╭─ RECORDS PROVIDED
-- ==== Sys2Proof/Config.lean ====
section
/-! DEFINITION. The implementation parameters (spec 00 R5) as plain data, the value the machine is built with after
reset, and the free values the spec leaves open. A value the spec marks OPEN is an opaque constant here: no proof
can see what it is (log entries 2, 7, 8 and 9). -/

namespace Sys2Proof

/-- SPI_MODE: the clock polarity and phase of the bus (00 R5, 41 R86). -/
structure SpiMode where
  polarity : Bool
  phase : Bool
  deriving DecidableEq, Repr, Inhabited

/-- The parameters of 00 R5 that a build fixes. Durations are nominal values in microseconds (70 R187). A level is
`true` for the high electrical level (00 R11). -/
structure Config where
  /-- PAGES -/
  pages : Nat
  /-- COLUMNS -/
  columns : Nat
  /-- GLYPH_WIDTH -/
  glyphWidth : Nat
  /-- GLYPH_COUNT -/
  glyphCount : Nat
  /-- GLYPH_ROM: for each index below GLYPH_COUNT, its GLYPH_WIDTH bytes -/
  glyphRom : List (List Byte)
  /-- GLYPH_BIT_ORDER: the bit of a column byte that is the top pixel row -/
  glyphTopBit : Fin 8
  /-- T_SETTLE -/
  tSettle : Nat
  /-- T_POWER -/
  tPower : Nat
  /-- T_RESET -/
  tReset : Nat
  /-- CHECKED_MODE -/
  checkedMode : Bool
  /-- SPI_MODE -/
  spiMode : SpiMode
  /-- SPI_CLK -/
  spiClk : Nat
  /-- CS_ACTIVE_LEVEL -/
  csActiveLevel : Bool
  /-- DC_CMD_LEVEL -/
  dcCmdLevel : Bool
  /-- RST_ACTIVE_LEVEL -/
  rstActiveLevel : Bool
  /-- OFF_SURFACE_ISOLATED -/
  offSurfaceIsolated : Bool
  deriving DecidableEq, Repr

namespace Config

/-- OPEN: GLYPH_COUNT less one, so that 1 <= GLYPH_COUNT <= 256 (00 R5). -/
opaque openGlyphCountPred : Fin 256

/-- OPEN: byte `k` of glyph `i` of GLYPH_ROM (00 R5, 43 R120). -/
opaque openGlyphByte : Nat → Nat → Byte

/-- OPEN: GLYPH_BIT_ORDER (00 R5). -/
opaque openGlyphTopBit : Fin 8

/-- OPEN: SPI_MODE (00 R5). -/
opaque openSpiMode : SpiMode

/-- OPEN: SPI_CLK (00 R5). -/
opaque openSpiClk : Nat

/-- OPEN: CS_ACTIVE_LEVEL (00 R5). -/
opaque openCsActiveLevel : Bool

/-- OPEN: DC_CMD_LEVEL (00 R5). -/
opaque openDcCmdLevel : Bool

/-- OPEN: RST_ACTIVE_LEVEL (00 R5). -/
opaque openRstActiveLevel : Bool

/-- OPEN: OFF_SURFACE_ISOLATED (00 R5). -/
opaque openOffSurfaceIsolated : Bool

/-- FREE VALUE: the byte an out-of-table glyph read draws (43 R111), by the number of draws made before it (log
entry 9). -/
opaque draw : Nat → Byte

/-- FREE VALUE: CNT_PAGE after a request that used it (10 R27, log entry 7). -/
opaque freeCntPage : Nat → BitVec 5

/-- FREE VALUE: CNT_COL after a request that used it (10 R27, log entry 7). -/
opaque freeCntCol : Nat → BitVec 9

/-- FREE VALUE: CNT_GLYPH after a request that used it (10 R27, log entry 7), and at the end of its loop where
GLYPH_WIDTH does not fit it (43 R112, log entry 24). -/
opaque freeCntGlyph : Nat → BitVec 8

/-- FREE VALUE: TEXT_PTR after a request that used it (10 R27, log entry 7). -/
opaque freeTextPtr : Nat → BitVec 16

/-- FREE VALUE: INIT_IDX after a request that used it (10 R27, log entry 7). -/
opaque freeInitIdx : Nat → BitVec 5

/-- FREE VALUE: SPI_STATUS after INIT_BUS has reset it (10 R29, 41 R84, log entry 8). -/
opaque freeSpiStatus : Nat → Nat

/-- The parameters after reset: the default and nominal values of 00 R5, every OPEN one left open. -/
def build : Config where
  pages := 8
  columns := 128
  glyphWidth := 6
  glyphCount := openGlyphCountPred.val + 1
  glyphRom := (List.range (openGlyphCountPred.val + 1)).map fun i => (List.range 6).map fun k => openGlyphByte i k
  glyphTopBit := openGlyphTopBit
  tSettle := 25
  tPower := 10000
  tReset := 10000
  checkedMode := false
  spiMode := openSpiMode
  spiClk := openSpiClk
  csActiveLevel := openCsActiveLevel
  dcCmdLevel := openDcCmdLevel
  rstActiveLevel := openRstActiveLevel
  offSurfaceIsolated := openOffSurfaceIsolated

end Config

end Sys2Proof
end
╰─
> [REQUIREMENT] Repeat the data in its entirety, word for word.

> [RESULT FOR THIS TASK]
-- ==== Sys2Proof/Config.lean ====
section
/-! DEFINITION. The implementation parameters (spec 00 R5) as plain data, the value the machine is built with after
reset, and the free values the spec leaves open. A value the spec marks OPEN is an opaque constant here: no proof
can see what it is (log entries 2, 7, 8 and 9). -/

namespace Sys2Proof

/-- SPI_MODE: the clock polarity and phase of the bus (00 R5, 41 R86). -/
structure SpiMode where
  polarity : Bool
  phase : Bool
  deriving DecidableEq, Repr, Inhabited

/-- The parameters of 00 R5 that a build fixes. Durations are nominal values in microseconds (70 R187). A level is
`true` for the high electrical level (00 R11). -/
structure Config where
  /-- PAGES -/
  pages : Nat
  /-- COLUMNS -/
  columns : Nat
  /-- GLYPH_WIDTH -/
  glyphWidth : Nat
  /-- GLYPH_COUNT -/
  glyphCount : Nat
  /-- GLYPH_ROM: for each index below GLYPH_COUNT, its GLYPH_WIDTH bytes -/
  glyphRom : List (List Byte)
  /-- GLYPH_BIT_ORDER: the bit of a column byte that is the top pixel row -/
  glyphTopBit : Fin 8
  /-- T_SETTLE -/
  tSettle : Nat
  /-- T_POWER -/
  tPower : Nat
  /-- T_RESET -/
  tReset : Nat
  /-- CHECKED_MODE -/
  checkedMode : Bool
  /-- SPI_MODE -/
  spiMode : SpiMode
  /-- SPI_CLK -/
  spiClk : Nat
  /-- CS_ACTIVE_LEVEL -/
  csActiveLevel : Bool
  /-- DC_CMD_LEVEL -/
  dcCmdLevel : Bool
  /-- RST_ACTIVE_LEVEL -/
  rstActiveLevel : Bool
  /-- OFF_SURFACE_ISOLATED -/
  offSurfaceIsolated : Bool
  deriving DecidableEq, Repr

namespace Config

/-- OPEN: GLYPH_COUNT less one, so that 1 <= GLYPH_COUNT <= 256 (00 R5). -/
opaque openGlyphCountPred : Fin 256

/-- OPEN: byte `k` of glyph `i` of GLYPH_ROM (00 R5, 43 R120). -/
opaque openGlyphByte : Nat → Nat → Byte

/-- OPEN: GLYPH_BIT_ORDER (00 R5). -/
opaque openGlyphTopBit : Fin 8

/-- OPEN: SPI_MODE (00 R5). -/
opaque openSpiMode : SpiMode

/-- OPEN: SPI_CLK (00 R5). -/
opaque openSpiClk : Nat

/-- OPEN: CS_ACTIVE_LEVEL (00 R5). -/
opaque openCsActiveLevel : Bool

/-- OPEN: DC_CMD_LEVEL (00 R5). -/
opaque openDcCmdLevel : Bool

/-- OPEN: RST_ACTIVE_LEVEL (00 R5). -/
opaque openRstActiveLevel : Bool

/-- OPEN: OFF_SURFACE_ISOLATED (00 R5). -/
opaque openOffSurfaceIsolated : Bool

/-- FREE VALUE: the byte an out-of-table glyph read draws (43 R111), by the number of draws made before it (log
entry 9). -/
opaque draw : Nat → Byte

/-- FREE VALUE: CNT_PAGE after a request that used it (10 R27, log entry 7). -/
opaque freeCntPage : Nat → BitVec 5

/-- FREE VALUE: CNT_COL after a request that used it (10 R27, log entry 7). -/
opaque freeCntCol : Nat → BitVec 9

/-- FREE VALUE: CNT_GLYPH after a request that used it (10 R27, log entry 7), and at the end of its loop where
GLYPH_WIDTH does not fit it (43 R112, log entry 24). -/
opaque freeCntGlyph : Nat → BitVec 8

/-- FREE VALUE: TEXT_PTR after a request that used it (10 R27, log entry 7). -/
opaque freeTextPtr : Nat → BitVec 16

/-- FREE VALUE: INIT_IDX after a request that used it (10 R27, log entry 7). -/
opaque freeInitIdx : Nat → BitVec 5

/-- FREE VALUE: SPI_STATUS after INIT_BUS has reset it (10 R29, 41 R84, log entry 8). -/
opaque freeSpiStatus : Nat → Nat

/-- The parameters after reset: the default and nominal values of 00 R5, every OPEN one left open. -/
def build : Config where
  pages := 8
  columns := 128
  glyphWidth := 6
  glyphCount := openGlyphCountPred.val + 1
  glyphRom := (List.range (openGlyphCountPred.val + 1)).map fun i => (List.range 6).map fun k => openGlyphByte i k
  glyphTopBit := openGlyphTopBit
  tSettle := 25
  tPower := 10000
  tReset := 10000
  checkedMode := false
  spiMode := openSpiMode
  spiClk := openSpiClk
  csActiveLevel := openCsActiveLevel
  dcCmdLevel := openDcCmdLevel
  rstActiveLevel := openRstActiveLevel
  offSurfaceIsolated := openOffSurfaceIsolated

end Config

end Sys2Proof
end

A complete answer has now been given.